The meeting had been called to discuss a new threat. While the two armies had been locked in combat east of Richmond, a new Union army had been formed in the western part of the state under the command of Major General John Pope, and it was on the move. On July 12, the day before the meeting, Lee had learned that advance elements of that army were already near Culpeper, a town only twenty-seven miles northeast of the key strategic town of Gordonsville, the junction of the Orange and Alexandria and Virginia Central Railroads. They seemed to be closing fast. Lee’s response was to formally divide his army into two commands, under Jackson and Longstreet. In case anyone wondered what Lee thought of his generals after the Seven Days, this was clear evidence of his continued high opinion of Jackson. The generals who had not performed well in his view, John Magruder and Benjamin Huger, were quickly shipped off—Huger to duty as inspector of artillery and ordnance; Magruder, eventually, to command of the Confederate Trans-Mississippi, which included Texas, New Mexico, and Arizona.27 Lee would now leave Longstreet between McClellan and Richmond, and dispatch Jackson to meet Pope. Jackson would march the next day. Because he did not know what McClellan might do, Lee could spare Jackson no more than fourteen thousand troops (two divisions) to face fifty thousand bluecoats in the Piedmont. The confrontation was another absurd mismatch. But it had a curiously familiar ring.
CHAPTER THIRTY-SEVEN
NO BACKING OUT THIS DAY
The new Union threat Jackson faced in Virginia was really an old Union threat, but one that had been renamed and placed under new management.
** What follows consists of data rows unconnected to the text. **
-- ==== Sys2Proof/Tests/Slice0.lean ====
section
/-! SUPPORT. Tests: an ill-formed command for each check, the spec's worked examples, and for each statement of
Sys2Proof/Certificates/Slice0/Obligations.lean concrete states and operands that meet its hypotheses (theorems `wit_…`,
one for each clause that has a hypothesis of its own). -/

open Sys2Proof Sys2Proof.Machine
namespace Sys2Proof.Tests

/-- A node that runs: power on, start-up past step 6, READY. -/
def up : State :=
  { State.reset with clk := { Clk.reset with bootStage := 7 },
                     dict := { Dict.reset with served := true, readyObj := true } }

/-- The running node at a phase of turn `n`. -/
def at' (n : Nat) (p : Phase) : State := { up with turn := { TurnSt.reset with no := n, phase := p } }

/-- The running node as the only member, holder and leader of its partition. -/
def alone (n : Nat) (p : Phase) : State :=
  { at' n p with ledger := { Ledger.reset with members := [0], holders := [0], leader := 0, term := 1 } }

/-- Three members, all holders, of which node 1 leads; this is node 0. -/
def three (n : Nat) (p : Phase) : State :=
  { at' n p with ledger := { Ledger.reset with members := [0, 1, 2], holders := [0, 1, 2], leader := 1, term := 1 } }

/-- `s` with one object set. -/
def obj (s : State) (a v : Nat) : State := setObj s a v

/-- A board that lends a tile to each engine of the query path, with room for the path of one query. -/
def bLend (h : Nat) : Board :=
  { Board.empty with
    loans := [⟨64 * h, .composer⟩, ⟨64 * h + 1, .router⟩, ⟨64 * h + 2, .scanner⟩, ⟨64 * h + 3, .selector⟩, ⟨64 * h + 4, .bazaar⟩],
    issue := [(4 * h, .composer, 64), (4 * h, .router, 64)], waySlots := [(16 * h, 4)],
    ahead := [(1, .router, 64), (4, .bazaar, 65536), (5, .bazaar, 65536)],
    contexts := 2, gathers := 10, hostSlots := 5, bridgeBytes := 4096 }
/-- `s` with such boards in force, on which the work `ps` is placed. -/
def lent (ps : List Placed) (s : State) : State := { s with turn := { s.turn with cur := [bLend 0, bLend 1], placed := ps } }
def place (e : Engine) (id : Nat) : Placed := { engine := e, id := id, green := true, late := false }

def qry (qh : Nat) : Query := { (default : Query) with qh := qh, k := 1, d := 1, t0 := 100, encoder := 0xFF }

def sDue : State := { at' 9 .p2 with queries := [{ qry 1 with t0 := 9 }, { qry 2 with t0 := 10 }, { qry 3 with t0 := 12 }] }
def bTwice : Board :=
  { Board.empty with loans := [⟨64, .scanner⟩, ⟨64, .router⟩, ⟨3, .router⟩], windows := [(4, 1), (4, 1), (3, 2)],
                     hostSlots := 7, gathers := 2 ^ 30, energy := 5 }
def bHot : Board := { Board.empty with energy := 2 ^ 60 }
def sPeriod : State := obj (obj (at' 9 .p4) Obj.PERIOD_PENDING 64) Obj.PERIOD_SWITCH_TURN 10
def qMissing : Query := { qry 7 with awaited := 1 }
def qWhole : Query := { qry 7 with shards := [1] }
def sDeadline (q : Query) : State := { at' 9 .p6 with queries := [q], turn := { TurnSt.reset with no := 9, due := [7] } }
def unit (n : Nat) : SUnit := { (default : SUnit) with num := n, arrived := 8, ready := 10 }
def sUnits : State :=
  { at' 9 .p5 with units := [{ unit 4 with probe := { (default : ProbeRec) with deadline := 9 } }, unit 5],
                   way := { up.way with queues := [(0, [{ (default : WayReq) with unit := 4 }, { (default : WayReq) with unit := 5 }])] } }
def sOff : State := { three 9 .p6 with turn := { TurnSt.reset with no := 9, alignBad := 4 } }
def sNoMarks : State := { three 9 .p6 with turn := { TurnSt.reset with no := 9, marksMissed := 64 } }
def grants3 : List Grant := [⟨.shard, 0, 1, 5, 0, 0⟩, ⟨.ingest, 0, 1, 5, 0, 0⟩, ⟨.shard, 0, 7, 5, 0, 0⟩]

def qu (q : Nat) (v : Queue) (s : State) : State := setQ s q v
def nearEdge : State := { up with host := { HostIf.reset with bar2Base := searchBytes - 2 ^ 34 } }
def qEvent : Queue := { Queue.reset with enable := true, enableDue := 10, ty := .event, log2 := 7 }
def qOff : Queue := { Queue.reset with enabled := true, disableDue := 10 }
def sOffDue : State :=
  { qu 3 qOff (at' 9 .p4) with host := { (qu 3 qOff (at' 9 .p4)).host with fetched := [⟨3, 0, none, none, 1, 8⟩, ⟨4, 0, none, none, 1, 8⟩] } }
def region : State := obj up Obj.HOST_REGION_GIB 1
def qRing : Queue := { Queue.reset with enabled := true, hostTally := 5, work := 2, devTally := 1 }
def linked (n : Nat) (p : Phase) : State := { at' n p with host := { HostIf.reset with linkUp := true } }
def sEvents : State :=
  let s := qu 5 { qEvent with enabled := true } (linked 9 .p6)
  { s with host := { s.host with events := [{ q := 5, ev := ⟨1, 2, 3⟩, lost := 0, tally := 0 }, { q := 6, ev := ⟨1, 2, 3⟩, lost := 0, tally := 0 }] } }
def resOf (q : Nat) : Res := { (default : Res) with rq := q, slots := 1 }
def sResults : State :=
  let s := qu 5 { Queue.reset with enabled := true, ty := .result, hostTally := 3 } (linked 9 .p6)
  { s with host := { s.host with results := [resOf 5, resOf 6, resOf 5] } }

/-- A QUERY entry for collection 1 with k = 10 and an inline payload of four bytes. -/
def entry64 : List Byte := leBytes 64 (7 + 1 * 2 ^ 64 + 9 * 2 ^ 82 + 2 ^ 109 + 4 * 2 ^ 112)
def fetched : Fetched := { q := 3, tally := 2, entry := some entry64, payload := some [], attempts := 1, turn := 8 }
/-- One entry waits in queue 3, whose results go to queue 5. -/
def sOffer : State :=
  let s := qu 3 { Queue.reset with enable := true, enabled := true, hostTally := 3, snapTally := 3, work := 2, devTally := 2, resultQ := 5 } (linked 9 .p6)
  let s := qu 5 { Queue.reset with enable := true, enabled := true, ty := .result, hostTally := 64, snapTally := 0 } s
  lent [] { s with host := { s.host with fetched := [fetched] } }
def sOfferRun : State := setColl sOffer 1 { Coll.reset with life := 2 }
def sOfferShut : State := obj sOfferRun Obj.GATE_STATE 0
def sOfferFull : State := { sOfferRun with turn := { sOfferRun.turn with takenQ := [2, 2] } }
def sGates (turn : Nat) : State := { at' 9 .p4 with adm := { Adm.reset with gates := { oper := [], base := 0, pend := some ([5], turn) } } }
/-- A query of collection 1 composed from table 2, and the table. -/
def tokQ : Query := { qry 4 with coll := 1, t0 := 9, payload := leBytes 4 1 }
def tbl : TableVer := { fmt := 0, width := 4, rows := 2, data := [(0, Row.of (leBytes 64 1)), (1, Row.of (leBytes 64 2))],
                        groups := [(0, { RowGroup.of true 0 with copied := true, moving := some false })] }
def sTbl (v : TableVer) : State :=
  let s := obj (obj (obj (at' 9 .p6) (Obj.coll_INPUT_MODE 1) 1) (Obj.coll_TOKEN_TABLE 1) 2) (Obj.table_TBL_EN 2) 1
  lent [] { s with comp := { s.comp with tables := [(2, { Table.reset with active := some v })] }, queries := [tokQ] }
def tblBad : TableVer := tbl.setRow 1 { tbl.row 1 with err := true }
def sStall : State := { sTbl tbl with turn := { (sTbl tbl).turn with seqMissed := [(0, 9)] } }
def entryTok : List Byte := leBytes 64 (7 + 1 * 2 ^ 64 + 2 ^ 109 + 4 * 2 ^ 112 + 1 * 2 ^ 192)
def fetchedTok : Fetched := { fetched with entry := some entryTok }
def sAhead : State :=
  let s := qu 3 { Queue.reset with enabled := true, hostTally := 3, work := 2, devTally := 2 } (sTbl tbl)
  { s with host := { s.host with fetched := [fetchedTok] } }
def atP4 (s : State) : State := { s with turn := { s.turn with phase := .p4 } }
def sMoved : State := atP4 (sTbl tbl)
def tblGroup (g : RowGroup) : TableVer := { tbl with groups := [(0, g)] }
def tblCancel : TableVer := tblGroup { RowGroup.of false 0 with moving := some true, cancel := true }
def tblT1 : TableVer := tblGroup { RowGroup.of false 0 with t1Next := some true }
def tblCopying : TableVer := { tbl with groups := [(0, { RowGroup.of true 0 with moving := some false })] }
def tblFetch : State :=
  let s := at' 9 .p4
  { s with comp := { s.comp with tables := [(2, { Table.reset with buildGeo := some (0, 4, 2) })] } }
def tblBuilt : State :=
  let s := at' 9 .p4
  { s with comp := { s.comp with tables := [(2, { Table.reset with built := some tbl, switchDue := 10 })] } }

/-- A layer that adds the image input to itself, and an image of it. -/
def lay : Layer := { (default : Layer) with op := 7, afmt := 3, inW := 1, outW := 1, srcA := 0xFFFF, srcB := 0xFFFF }
def img1 : Image := { (default : Image) with inWidth := 1, outWidth := 1, layers := [lay] }
def withImg (n st : Nat) (i : Image) (s : State) : State := { obj s (Obj.slot_LOAD_STATE n) st with images := [(n, i)] }
/-- The bytes of an image: a head, its digest and the rest, where the digest is taken with zeros in its place. -/
def sealed (head tail : List Byte) : List Byte := head ++ (digest (head ++ (List.replicate 32 0 ++ tail)) ++ tail)
def imgNat : Nat := 0x54484D49 + 2 ^ 32 + 2 ^ 64 + 2 ^ 96 + 2 ^ 112 + 320 * 2 ^ 128 + 256 * 2 ^ 192
def imgHead : List Byte := leBytes 40 imgNat
def layNat : Nat := 7 + 3 * 2 ^ 12 + 2 ^ 32 + 2 ^ 48 + 0xFFFF * 2 ^ 96 + 0xFFFF * 2 ^ 112 + 64 * 2 ^ 192
def imgLayer : List Byte := leBytes 64 layNat
def imgTail : List Byte := List.replicate 184 0 ++ imgLayer
def imageBytes : List Byte := sealed imgHead imgTail
def imageRead : Image :=
  { ties := .even, inWidth := 1, outWidth := 1, digest := slice imageBytes 40 32, layers := [parseLayer imageBytes 256], tables := [], segs := [],
    peers := [], ranAt := 0, readyDue := 0, testDue := false, freeing := false }
def sLoading : State := obj (at' 9 .p6) (Obj.slot_LOAD_STATE 2) 1
/-- `s` with the PCIe link up, and with `n` tries of a load counted. -/
def reach (s : State) : State := { s with host := { s.host with linkUp := true } }
def tried (a n : Nat) (s : State) : State := { s with host := { s.host with tries := [(a, n)] } }
def img2 : Image := { img1 with segs := [⟨1, 0, 1, 0, 1, [], false⟩, ⟨2, 0, 1, 1, 0, [], false⟩] }
def imgSending : Image := { img1 with segs := [⟨1, 0, 1, 0, 1, [1], false⟩] }
def encQ : Query := { qry 4 with encoder := 2, t0 := 9, input := [[f1]], coll := 1 }
def sEnc (i : Image) : State := lent [] { withImg 2 2 i (at' 9 .p6) with queries := [encQ, { encQ with qh := 5, t0 := 10 }] }
/-- The run of a segment, the queries of a half that composes nothing slipped before. -/
def slipped (s : State) (slot : Nat) : State :=
  ((segmentReady s slot).filter fun q => !composes s q.half).foldl (fun u q => slipQuery u q.qh) s
def sampleOf (s : State) (slot : Nat) (e : Engine) : Nat :=
  sampleRows s e (getObj s (Obj.slot_PRECISION_MODE slot)) (getObj s (Obj.slot_SAMPLE_ROWS slot))
def ranOf (s : State) (i : Image) (bad : Option Nat) (ready : List Query) : Except Nat Ran :=
  runLayers 2 i (fun _ _ _ => f0) bad (sampleOf (slipped s 2) 2 .composer) i.layers 0 (slipped s 2) [(0xFFFF, ready.map (·.input))]
def ranOk (d : State) (x : Except Nat Ran) : Ran := match x with | .ok p => p | .error _ => { s := d, outs := [], sampled := [] }
/-- A half that composes nothing in this turn. -/
def sStalled : State := { sEnc img1 with turn := { (sEnc img1).turn with seqMissed := [(0, 9)] } }
def layBad : Layer := { lay with bad := true }
def layPend : Layer := { lay with pending := true }
def sDroops : State := { at' (2 ^ 20) .p5 with ras := { Ras.reset with droop := [0, 1, 0] }, images := [(2, { img1 with layers := [{ lay with noted := true }] })] }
The Army of Virginia, as it would be known—a Yankee army with a Confederate name—had been stitched together from the three armies Jackson had beaten up in his valley campaign. Its 1st Corps was John C. Frémont’s old unit, now under the command of the angular, Teutonic Franz Sigel, a general of modest abilities who had fought in mostly losing campaigns in the western theater and whose main credential was that he had commanded revolutionary troops in Germany in 1848.1 The army’s 2nd Corps was commanded by Nathaniel Banks, the former Massachusetts governor and Speaker of the House who was still licking his wounds from his defeat at Winchester. The 3rd Corps was under the ponderous gourmand Irvin McDowell, the goat of Manassas, who had recently been left to guard Washington while McClellan waged war in the peninsula. Together they directed more than fifty thousand soldiers. Even as an assemblage of failed, early-war Union generals, they were an odd grouping.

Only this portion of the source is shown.